Does Retirement and Marital Status Make a Difference in How Men and Women Help Others?
This study, How US Older Adults Provide Care for Their Aging Parents, Adult Children, and Friends, was provided by the Population Reference Bureau in May 2011.
Most research on the gender gap in unpaid caregiving in the United States has focused on young families. During the childrearing years, women provide the bulk of child care, although the time men spend caring for their children has increased in recent years.
As part of PRB's 2010-2011 Policy Seminar series, Suzanne Bianchi, a University of California Los Angeles sociology professor, examined new research on caregiving in later life — a time when men and women may spend their time in similar ways as they enter their retirement years. The study, conducted with Joan Kahn and Brittany McGill of the University of Maryland, explored whether retirement and marital status made a difference in how men and women helped others. Specifically, they set out to learn whether men replaced paid work with time spent helping others after retirement and whether divorced people spent less time caring for kin, reflecting weakened family ties.
The findings shed light on the costs of caregiving and the quality of life of older people, according to Bianchi. While unpaid caregiving economically disadvantages women by keeping them out of the paid labor force, "there's a flip cost for men," she said. Men who do not help others may be "socially disconnected" and not integrated into the kind of meaningful relationships important at older ages.

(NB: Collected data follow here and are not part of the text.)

-- ==== Sys2Proof/Laws/Ops.lean ====
section
/-! SUPPORT. One lemma per shared operation that says once what it can do: the buffers, the refusal and the
fault entries, the field and minor-frame operations. -/

namespace Sys2Proof.Machine

/-! The buffers. -/

@[simp] theorem length_ibufSlice (s : State) (a n : Nat) : (s.ibufSlice a n).length = n := by
  simp [State.ibufSlice]

@[simp] theorem length_obufSlice (s : State) (a n : Nat) : (s.obufSlice a n).length = n := by
  simp [State.obufSlice]

@[simp] theorem length_inputBuffer (s : State) : s.inputBuffer.length = s.latchL := by
  simp [State.inputBuffer]

theorem getElem?_ibufSlice (s : State) (a n k : Nat) (h : k < n) :
    (s.ibufSlice a n)[k]? = some (s.ibufByte (a + k)) := by
  simp [State.ibufSlice, h]

theorem getElem?_obufSlice (s : State) (a n k : Nat) (h : k < n) :
    (s.obufSlice a n)[k]? = some (s.obufByte (a + k)) := by
  simp [State.obufSlice, h]

/-- A slice of the valid input buffer is the bytes IBUF holds there. -/
theorem slice_inputBuffer (s : State) (i n : Nat) (h : i + n ≤ s.latchL) :
    slice s.inputBuffer i (i + n) = s.ibufSlice i n := by
  refine List.ext_getElem? fun k => ?_
  by_cases hk : k < n
  · rw [getElem?_slice _ _ _ _ (by omega), getElem?_ibufSlice _ _ _ _ hk, State.inputBuffer,
      getElem?_ibufSlice _ _ _ _ (by omega), Nat.zero_add]
  · rw [List.getElem?_eq_none (by rw [length_slice, length_inputBuffer]; omega),
      List.getElem?_eq_none (by rw [length_ibufSlice]; omega)]

theorem sliceFrom_inputBuffer (s : State) (i : Nat) :
    sliceFrom s.inputBuffer i = s.ibufSlice i (s.latchL - i) := by
  refine List.ext_getElem? fun k => ?_
  by_cases hk : k < s.latchL - i
  · rw [sliceFrom, List.getElem?_drop, getElem?_ibufSlice _ _ _ _ hk, State.inputBuffer,
      getElem?_ibufSlice _ _ _ _ (by omega), Nat.zero_add]
  · rw [List.getElem?_eq_none (by rw [length_sliceFrom, length_inputBuffer]; omega),
      List.getElem?_eq_none (by rw [length_ibufSlice]; omega)]

theorem ibufSlice_four (s : State) (a : Nat) :
    s.ibufSlice a 4 = [s.ibufByte a, s.ibufByte (a + 1), s.ibufByte (a + 2), s.ibufByte (a + 3)] := rfl

/-- A read of IBUF answers the bytes, or stops where an address does not exist (00_scope.md R13). -/
theorem memRead_eq_some {s : State} {a n : Nat} {b : Bytes} :
    s.memRead a n = some b ↔ a + n ≤ s.params.bufCap ∧ b = s.ibufSlice a n := by
  unfold State.memRead
  split <;> simp_all [eq_comm]

/-- Writing to OBUF writes the bytes and no others (00_scope.md R13). -/
theorem obufByte_memWrite (s : State) (a k : Nat) (v : Bytes) :
    (s.memWrite a v).obufByte k
      = if h : a ≤ k ∧ k < a + v.length then v[k - a]'(by omega) else s.obufByte k := by
  unfold State.obufByte State.memWrite
  split
  · next h =>
    obtain ⟨i, rfl⟩ := Nat.exists_eq_add_of_le h.1
    simp [Memory.get_setBytes_inside _ _ _ _ (show i < v.length by omega)]
  · next h =>
    by_cases hk : k < a
    · simp [Memory.get_setBytes_below _ _ _ _ hk]
    · simp [Memory.get_setBytes_above _ _ _ _ (show a + v.length ≤ k by omega)]

/-- The output after an append of bytes at its end. -/
theorem obufSlice_memWrite (s : State) (n : Nat) (v : Bytes) :
    (s.memWrite n v).obufSlice 0 (n + v.length) = s.obufSlice 0 n ++ v := by
  refine List.ext_getElem? fun k => ?_
  by_cases hk : k < n + v.length
  · rw [getElem?_obufSlice _ _ _ _ hk, Nat.zero_add, obufByte_memWrite]
    by_cases hn : k < n
    · rw [List.getElem?_append_left (by simpa using hn), getElem?_obufSlice _ _ _ _ hn, Nat.zero_add,
        dif_neg (by omega)]
    · rw [List.getElem?_append_right (by simpa using hn), dif_pos (by omega), length_obufSlice,
        List.getElem?_eq_getElem (by omega)]
  · rw [List.getElem?_eq_none (by simpa using hk),
      List.getElem?_eq_none (by simpa using hk)]

/-- The bytes of the output slice depend on OBUF and the reset count alone. -/
theorem obufSlice_congr {s t : State} (h : t.obuf = s.obuf) (hr : t.resets = s.resets) (a n : Nat) :
    t.obufSlice a n = s.obufSlice a n := by
  simp [State.obufSlice, State.obufByte, h, hr]

/-- The staged payload (44_host_commands.md R200). -/
theorem stagedPayload_eq_some {s : State} {b : Bytes} :
    s.stagedPayload = some b ↔
      s.aPlen ≤ s.params.payCap ∧ b = (List.range' 0 s.aPlen).map s.apayByte := by
  unfold State.stagedPayload
  split <;> simp_all [eq_comm]

/-! Refusals and faults. -/

/-- A refusal changes REF_CODE alone (60_exceptions.md R232). -/
theorem refuse_eq (s : State) (c : RefCode) :
    s.refuse c = { s with refCode := some (s.refCode.getD c) } := by
  unfold State.refuse
  cases s.refCode <;> rfl

/-- The first fault wins (60_exceptions.md R226). -/
theorem onFirstFault_of_none {α : Type} {s : State} (h : s.errKind = none) (new old : α) :
    s.onFirstFault new old = new := by
  simp [State.onFirstFault, h]

theorem onFirstFault_of_some {α : Type} {s : State} (h : s.errKind ≠ none) (new old : α) :
    s.onFirstFault new old = old := by
  unfold State.onFirstFault
  cases hk : s.errKind
  · exact absurd hk h
  · rfl

/-! Field operations. -/

theorem fxTs_eq (c : Codec) (region : Bytes) (src : TsSrc) (h : 8 ≤ region.length) :
    fxTs c region src = match c.dec src (region.take 8) with
      | none => .error .malformedBuffer
      | some t => .ok t := by
  have hs : slice region 0 8 = region.take 8 := by simp [slice]
  have hn : ¬ region.length < tsBytes := by simpa [tsBytes] using h
  cases hd : c.dec src (region.take 8) <;> simp [fxTs, hn, hs, hd]

theorem fxTs_short (c : Codec) (region : Bytes) (src : TsSrc) (h : region.length < 8) :
    fxTs c region src = .error .malformedBuffer := by
  simp [fxTs, tsBytes, h]

theorem fxHdr_eq (region : Bytes) (h : 10 ≤ region.length) :
    fxHdr region = .ok (le16 (slice region 8 10)) := by
  simp [fxHdr, recHdrBytes, Nat.not_lt.2 h]

theorem fxSs_eq (region : Bytes) (h : 16 ≤ region.length) :
    fxSs region = .ok (syncWord (le16 (slice region 10 12)) (le16 (slice region 12 14)),
      le16 (slice region 14 16)) := by
  simp [fxSs, recHdrBytes, ssBytes, Nat.not_lt.2 h]

/-- A field operation raises nothing but MalformedBuffer (60_exceptions.md R242). -/
theorem fxTs_error {c : Codec} {region : Bytes} {src : TsSrc} {k : ErrKind}
    (h : fxTs c region src = .error k) : k = .malformedBuffer := by
  unfold fxTs at h
  repeat' split at h
  all_goals first | exact (Except.error.inj h).symm | cases h

theorem fxHdr_error {region : Bytes} {k : ErrKind} (h : fxHdr region = .error k) :
    k = .malformedBuffer := by
  unfold fxHdr at h
  split at h
  · exact (Except.error.inj h).symm
  · cases h

theorem fxSs_error {region : Bytes} {k : ErrKind} (h : fxSs region = .error k) :
    k = .malformedBuffer := by
  unfold fxSs at h
  split at h
  · exact (Except.error.inj h).symm
  · cases h

/-! The minor-frame decode. -/

/-- The bytes of a framed record before its payload: 10, or 16 with extraction. -/
def headerBytes (x : Bool) : Nat := if x then 16 else 10

/-- The sync group of a framed record. -/
def ssField (x : Bool) (region : Bytes) : Option (U32 × U16) :=
  if x then
    some (syncWord (le16 (slice region 10 12)) (le16 (slice region 12 14)), le16 (slice region 14 16))
  else none

/-- What a framed minor-frame decode gives on a region that is long enough (40_minor_frame_decode.md R127,
R128). -/
theorem mfuDecode_framed (c : Codec) (region : Bytes) (x : Bool) (src : TsSrc)
    (h : headerBytes x ≤ region.length) :
    mfuDecode c region false x src = match c.dec src (region.take 8) with
      | none => .error .malformedBuffer
      | some t => .ok (.fr (some t) (le16 (slice region 8 10)) (ssField x region)
          (region.drop (headerBytes x))) := by
  cases x
  · have h10 : 10 ≤ region.length := h
    simp only [mfuDecode, mfDecFr, fxTs_eq c region src (by omega), fxHdr_eq region h10]
    cases c.dec src (region.take 8) <;> rfl
  · have h16 : 16 ≤ region.length := h
    simp only [mfuDecode, mfDecFrs, fxTs_eq c region src (by omega), fxHdr_eq region (by omega),
      fxSs_eq region h16]
    cases c.dec src (region.take 8) <;> rfl

/-- A framed minor-frame decode raises nothing but MalformedBuffer (40_minor_frame_decode.md R132). -/
theorem mfuDecode_error {c : Codec} {region : Bytes} {tp x : Bool} {src : TsSrc} {k : ErrKind}
    (h : mfuDecode c region tp x src = .error k) : k = .malformedBuffer := by
  unfold mfuDecode mfDecFrs mfDecFr at h
  repeat' split at h
  all_goals cases h
  all_goals first
    | exact fxTs_error (by assumption)
    | exact fxHdr_error (by assumption)
    | exact fxSs_error (by assumption)

/-- A framed minor-frame decode of a region that is too short fails. -/
theorem mfuDecode_short (c : Codec) (region : Bytes) (x : Bool) (src : TsSrc)
    (h : region.length < headerBytes x) :
    mfuDecode c region false x src = .error .malformedBuffer := by
  cases hd : mfuDecode c region false x src with
  | error k => rw [mfuDecode_error hd]
  | ok f =>
    exfalso
    cases x
    · have hh : fxHdr region = .error .malformedBuffer := by
        simp [fxHdr, recHdrBytes, show region.length < 10 from h]
      cases ht : fxTs c region src <;> simp [mfuDecode, mfDecFr, ht, hh] at hd
    · have hs : fxSs region = .error .malformedBuffer := by
        simp [fxSs, recHdrBytes, ssBytes, show region.length < 16 from h]
      cases ht : fxTs c region src <;> cases hh : fxHdr region <;>
        simp [mfuDecode, mfDecFrs, ht, hh, hs] at hd

/-- A framed minor-frame decode that succeeds: the region is long enough, the codec accepts its first eight
bytes, and the frame is the one of 40_minor_frame_decode.md R127 and R128. -/
theorem mfuDecode_ok {c : Codec} {region : Bytes} {x : Bool} {src : TsSrc} {f : MinorFrame}
    (h : mfuDecode c region false x src = .ok f) :
    headerBytes x ≤ region.length ∧ ∃ t, c.dec src (region.take 8) = some t
      ∧ f = .fr (some t) (le16 (slice region 8 10)) (ssField x region) (region.drop (headerBytes x)) := by
  by_cases hl : headerBytes x ≤ region.length
  · rw [mfuDecode_framed c region x src hl] at h
    cases ht : c.dec src (region.take 8) with
    | none => simp [ht] at h
    | some t => simp [ht] at h; exact ⟨hl, t, rfl, h.symm⟩
  · rw [mfuDecode_short c region x src (by omega)] at h
    cases h

/-- The timestamp of a decoded frame is carried in TS_W bits (10_state.md R24). -/
theorem mfuDecode_ts_fits {s : State} {region : Bytes} {x : Bool} {src : TsSrc} {f : MinorFrame}
    (h : mfuDecode s.codec region false x src = .ok f) : s.params.fitsTs f.ts = true := by
  obtain ⟨-, u, hu, rfl⟩ := mfuDecode_ok h
  exact decide_eq_true (tsCodec_dec_fits hu)

/-! The minor-frame encode. -/

/-- The sync group of an encoded record (41_minor_frame_encode.md R143). -/
def ssBytesOf : Option (U32 × U16) → Bytes
  | none => []
  | some (w, f) => be32Enc w ++ be16Enc f

/-- What the minor-frame encode of a framed frame gives (41_minor_frame_encode.md R142, R143). -/
theorem mfuEncode_framed (c : Codec) (ts : Option TS) (hdr : U16) (ss : Option (U32 × U16))
    (pay : Bytes) (src : TsSrc) :
    mfuEncode c (.fr ts hdr ss pay) src = match ts with
      | none => .error .configurationError
      | some t => .ok ((c.enc src t).toList ++ le16Enc hdr ++ ssBytesOf ss ++ pay) := by
  rcases ss with _ | ⟨w, f⟩ <;> cases ts <;> simp [mfuEncode, mfEncFr, mfEncFrs, ssBytesOf]

/-- The minor-frame encode raises nothing but ConfigurationError (60_exceptions.md R228). -/
theorem mfuEncode_error {c : Codec} {f : MinorFrame} {src : TsSrc} {k : ErrKind}
    (h : mfuEncode c f src = .error k) : k = .configurationError := by
  cases f with
  | tp pay => simp [mfuEncode] at h
  | fr ts hdr ss pay =>
    rw [mfuEncode_framed] at h
    cases ts <;> simp at h
    exact h.symm

/-- The length of an encoded framed frame. -/
theorem mfuEncode_length {c : Codec} {ts : Option TS} {hdr : U16} {ss : Option (U32 × U16)}
    {pay : Bytes} {src : TsSrc} {b : Bytes} (h : mfuEncode c (.fr ts hdr ss pay) src = .ok b) :
    b.length = headerBytes ss.isSome + pay.length := by
  rw [mfuEncode_framed] at h
  cases ts <;> simp at h
  subst h
  rcases ss with _ | ⟨w, f⟩ <;> simp [ssBytesOf, headerBytes] <;> omega

end Sys2Proof.Machine
end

Bianchi and her colleagues used data from the Wisconsin Longitudinal Study (WLS), which has tracked a group of Wisconsin high school graduates from the class of 1957 (born in 1939 or 1940) for more than 50 years. Although this group is predominantly white and includes only those with a diploma, it is representative of about two-thirds of the US population in that age group, Bianchi noted.
At ages 54 and 65, participants were asked about the kind of help they gave their adult children, parents, friends, and neighbors in the previous month. Bianchi and her colleagues found that more than 90 percent helped someone in some way, although women outpaced men by about 5 percentage points. Both men and women were most likely to report helping their adult children.
Among those who had adult children at age 54, 10 percent more women than men provided assistance to them — 83 percent of women compared with 73 percent of men. Among those with living parents, the same 10 percentage-point gap separated men and women, with 61 percent of women providing help compared to 51 percent of men.
Only men in first marriages said they helped their children at percentage rates similar to women of any marital status. The share of divorced and remarried women who said they helped their adult children ranged between 75 percent and 85 percent; for divorced and remarried men that share ranged between 60 percent and 72 percent. "Depending on when the divorce took place, these men may not have spent a lot of time living with their children," said Bianchi. But whether women remarried or not, they remained connected to their children.
More single men and women (who were widowed, divorced, or had never married) provided assistance to friends, neighbors, and co-workers than men and women who were still in first marriages or had remarried, Bianchi reported. This finding reflects important social ties that exist outside of traditional family connections that are not well understood.